Neo Rauch le roi kitsch ou quand l’âne frotte l’âne

Neo Rauch est devenu depuis le début du siècle le peintre allemand le plus recherché et le plus cher. Il a eu droit dans les grands musées de son pays à bien des rétrospectives et se plaint d’être ignoré en France. Les critiques de ce côté du Rhin semblent et non sans raison - réticent à l’œuvre du peintre star formé uniquement dans l’ex Allemagne de l’Est.

Fidèle à la figuration, même si à l’époque le réalisme socialiste y déclinait, l’artiste reste résolument portraitiste et peintre de scènes de genres. S’il connaissait Otto Dix et Kokoschka (élevés au rang de maitre à l’Est) il ignora des peintres tels Richter ou Polke : cela se trahit dans sa peinture du pauvre mais pour nouveaux riches.

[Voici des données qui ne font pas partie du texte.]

-- ==== Sys2Proof/Decode.lean ====
section
/-! DEFINITION. The spelling of commands as words. No row of the spec's table gives bits: no word spells a
command. -/

namespace Sys2Proof

/-- The command that a word of `nbits` bits spells by the table's bits: none, since no row has bits. -/
def decodeTableWord (_nbits _w : Nat) : Option Instr := none

end Sys2Proof
end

Il existe dans le style de l’artiste quelque chose de régressif, une naïveté habile, feinte et nimbée d’onirisme et d’allusions facilement identifiables. Cela permet à tout gogo de se croire intelligent et de se retrouver en terrain connu selon la vieille formule « asinus asinum fricat ».

Cette peinture à l’inverse de l’équidé ne mange pas de pain mais vaut une fortune. L’Allemagne a donc lancé une mode qui a été reprise par les USA : le Metropolitan Museum de New York lui a consacré une exposition personnelle il y a 10 ans et Taschen lui consacra une  première monographie dispendieuse (le tirage de tête à 3 000 euros fut vote épuisé). Bref après génération Baselitz et Richter, puis  Kiefer celle de Rauch est arrivée. S’agit-il pour autant d’une avancée ? Rien de moins sûr. 

Certes le kitsch au kirsch d’immenses toiles plait par un pompiérisme assumé. Et quoi de mieux pour meubler palais et ambassades de princes qui aiment de tels univers factices et hybrides ? Le champêtre médiéval se mêle à des paysages de ruines. Des paysannes à la Breughel croisent des soldats à la Dix, des philosophes leibniziens (ou apparentés)  et des figures de la pop-culture. Le peintre revendique par ce frichti la prise en charge du sens du monde. Voire : tout est plus décoratif que déconcertant. 

Rauch cale à nouveau - plutôt que les décaler - des vieux poncifs au sein de paysages douteux présentés comme  métaphores de son inconscient. Mais les prétendues profondeurs psychiques scénarisées semblent parfaitement surjouées dans un souci évident de plaire en fumigations fort peu souveraines. L’œuvre n’est qu’un ressassement contrôlé des vieux prolégomènes surréalistes. Tout sent le faisandé et les grands marchands allemands se servent d’un tel faux trublion comme une tête de pont pour leurs avancées. Ils ont dans leurs galeries des œuvres plus pertinentes et légitimes que cette figuration factice et facile, populaire et populiste.

Jean-Paul Gavard-Perret

Neo Rauch, « Dromo Paintings », Hatje Cantz, Berlin, 2018, 30 E.